Enrolment caps, demountable classrooms stacked three-deep, and children missing out on their local school by a single street. That is the reality in 2026 for thousands of families living in the Gold Coast's fastest-growing suburbs, and community members say state and federal authorities are running badly behind where they need to be.
The pressure matters now because the city is simultaneously absorbing one of the largest population surges in Queensland's history and gearing up for the 2032 Brisbane Olympics, with major venues at Coomera Indoor Sports Centre and Robina Stadium already reshaping how people think about the northern and southern corridors. New residential estates keep being approved. Schools are not keeping pace.

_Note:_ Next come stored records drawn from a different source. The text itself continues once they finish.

-- ==== Sys2Proof/Machine/Elements.lean ====
section
/-! DEFINITION. Operands as elements: the elements of a register group in a type (R156, R169), a group from its
elements, and the element-wise instruction (R156, R169, R395). -/

namespace Sys2Proof.Machine

open Sys2Proof

/-- The words of a group from its elements of `w` bits: a 64-bit element fills a pair, narrower ones are packed from
the low bits of each register upward. `n` is the number of registers. -/
def groupWords (w n : Nat) (es : List Nat) : List Word :=
  if w = 64 then es.flatMap fun e => [BitVec.ofNat 32 e, BitVec.ofNat 32 (e / 2 ^ 32)]
  else (List.range n).map fun j => fromElems w ((es.drop (j * (32 / w))).take (32 / w))

/-- The elements of a group of words. -/
def groupElems (w : Nat) : List Word → List Nat
  | lo :: hi :: rest => if w = 64 then (pair lo hi).toNat :: groupElems w rest
      else (List.range (32 / w)).map (elem w lo) ++ groupElems w (hi :: rest)
  | [x] => if w = 64 then [x.toNat] else (List.range (32 / w)).map (elem w x)
  | [] => []

/-- The words of an operand in a thread. -/
def Cx.words (c : Cx) (a : Arg) (t : Nat) : List Word := (List.range a.n).map (c.word a t)

/-- The elements of an operand in a thread, in the operand's own type. -/
def Cx.elems (c : Cx) (a : Arg) (t : Nat) : List Nat := groupElems a.ty.elemBits (c.words a t)

/-- A sign modifier on an integer element (R50): a two's-complement negation that wraps. -/
def negInt (neg : Bool) (w x : Nat) : Nat := if neg then wrapInt w (-(x : Int)) else x

/-- The A elements of an integer instruction after NA, read in the type. -/
def Cx.intA (c : Cx) (t : Nat) : List Int :=
  (c.elems (c.argA c.f.ty.regs c.f.ty) t).map fun x =>
    readInt c.f.ty.isSigned c.f.ty.elemBits (negInt c.f.na c.f.ty.elemBits x)

/-- The B elements of an integer instruction after NB, read in the type. -/
def Cx.intB (c : Cx) (t : Nat) : List Int :=
  (c.elems (c.argB c.f.ty.regs c.f.ty) t).map fun x =>
    readInt c.f.ty.isSigned c.f.ty.elemBits (negInt c.f.nb c.f.ty.elemBits x)

/-- An integer instruction of two operands: each exact element narrowed to the type (R174). -/
def Cx.int2 (c : Cx) (g : Int → Int → Int) : Step :=
  let w := c.f.ty.elemBits
  let n := c.f.ty.regs
  c.alu (some 0) n [c.argA n c.f.ty, c.argB n c.f.ty] fun t =>
    groupWords w n ((List.zipWith g (c.intA t) (c.intB t)).map (narrow c.f.ty.isSigned c.f.sat w))

/-- An integer instruction of one operand. -/
def Cx.int1 (c : Cx) (g : Int → Int) : Step :=
  let w := c.f.ty.elemBits
  let n := c.f.ty.regs
  c.alu (some 0) n [c.argA n c.f.ty] fun t =>
    groupWords w n (((c.intA t).map g).map (narrow c.f.ty.isSigned c.f.sat w))

/-- A bitwise instruction of two operands over the type's width. -/
def Cx.bits2 (c : Cx) (g : Word → Word → Word) : Step :=
  let n := c.f.ty.regs
  let a := c.argA n c.f.ty
  let b := c.argB n c.f.ty
  c.alu (some 0) n [a, b] fun t => List.zipWith g (c.words a t) (c.words b t)

/-- The comparisons of R62 on an order of -1, 0 or 1. -/
def compareCode (code : Nat) (o : Int) : Bool :=
  match code with
  | 0 => o == 0
  | 1 => o != 0
  | 2 => o < 0
  | 3 => o ≤ 0
  | 4 => 0 < o
  | _ => 0 ≤ o

/-- A result whose lanes carry their own poison. -/
def Cx.rowsPsn (c : Cx) (n : Nat) (g : Nat → List (Word × Bool)) : List Lanes :=
  let rows := (List.range 64).map fun t => if bit c.lanes t then g t else []
  (List.range n).map fun j =>
    { val := rows.map fun r => (r.getD j (0, false)).1
      poison := maskOf fun t => ((rows.getD t []).getD j (0, false)).2 }

/-- The words of an operand in a thread, with their poison: what a move passes (R394). -/
def Cx.wordsPsn (c : Cx) (a : Arg) (t : Nat) : List (Word × Bool) := (List.range a.n).map (c.rd a.k a.sel a.ty t)

/-- The index of a thread among those the program sees (R89, R112): primary 2j and its shadow have the index j. -/
def Cx.index (c : Cx) (t : Nat) : Nat := if c.prot then t / 2 else t

end Sys2Proof.Machine
end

The Queensland Department of Education confirmed earlier this year that Pimpama State Secondary College — opened in 2020 to relieve pressure on Ormeau Hills and Coomera schools — was already operating at capacity, with a boundary review scheduled for completion by November 2026.
'Our Kids Are Learning in Tin Sheds'
Community Facebook groups in Pimpama, Upper Coomera and Hope Island have been running hot for months with parents sharing photos of ageing demountable buildings and complaining about specialist rooms — art, science, technology — being converted into general classrooms to absorb extra students. One widely shared post from a Hope Island resident described spending $680,000 on a family home within what they believed was the catchment for a specific school, only to be redirected to a campus 6.2 kilometres away when their eldest reached Year 7.
At Pacific Pines, parents connected with the P&C Association at Pacific Pines State High School say the institution has been seeking additional infrastructure funding for two years. The school sits in a precinct where unit and townhouse development along Pitcairn Way has added several hundred new dwellings since 2023 without any corresponding school expansion commitment locked in. Local families who spoke with The Daily Gold Coast this week said they had written to the state member for Gaven, but had received what several described as a form-letter response pointing to the department's broader infrastructure pipeline.
At Griffith University's Gold Coast campus on Parklands Drive, Southport, a different education pressure is forming. Undergraduate enrolments in education degrees — training the next generation of Queensland teachers — dropped 11 per cent between 2022 and 2025 according to data published by the Tertiary Education Quality and Standards Agency. Griffith's School of Education and Professional Studies has been running targeted scholarship programs since last year to attract local students into primary teaching, offering up to $5,000 per annum for students committing to work in southeast Queensland state schools upon graduation. Academics at the campus say the incentive helps but is not enough to offset the broader teacher shortage the region is experiencing.
What the Growth Numbers Actually Show
The Gold Coast's population crossed 700,000 earlier this year, making it Australia's sixth-largest city. The Queensland Government's own ShapingSEQ regional plan flagged that the northern Gold Coast corridor — running through Coomera, Pimpama and Ormeau — would need roughly 12 new schools by 2041 to meet demand. As of July 2026, four of those have confirmed funding, three are at planning stage, and five remain unfunded. The 2032 Olympic precinct planning around Coomera is expected to accelerate residential development further, with a new suburb structure plan for the area between Coomera and Ormeau currently sitting with City of Gold Coast planners.
Parents and community advocates say the trajectory of approvals needs to slow or school infrastructure needs to accelerate — ideally both. The Gold Coast Primary Principals Association, which represents school leaders from Coolangatta to Ormeau, is understood to have written directly to Queensland Education Minister this quarter calling for a binding infrastructure audit tied to every future development approval in high-growth zones.
Families with children starting Prep in 2027 will need to check their catchment addresses through the Queensland Government's School Zone Locator well before the August 2026 enrolment opening date — boundary changes linked to the Pimpama review could affect hundreds of households. The department has a community consultation session scheduled at Coomera Community Hall on 29 July for residents wanting to give direct input before those boundaries are redrawn.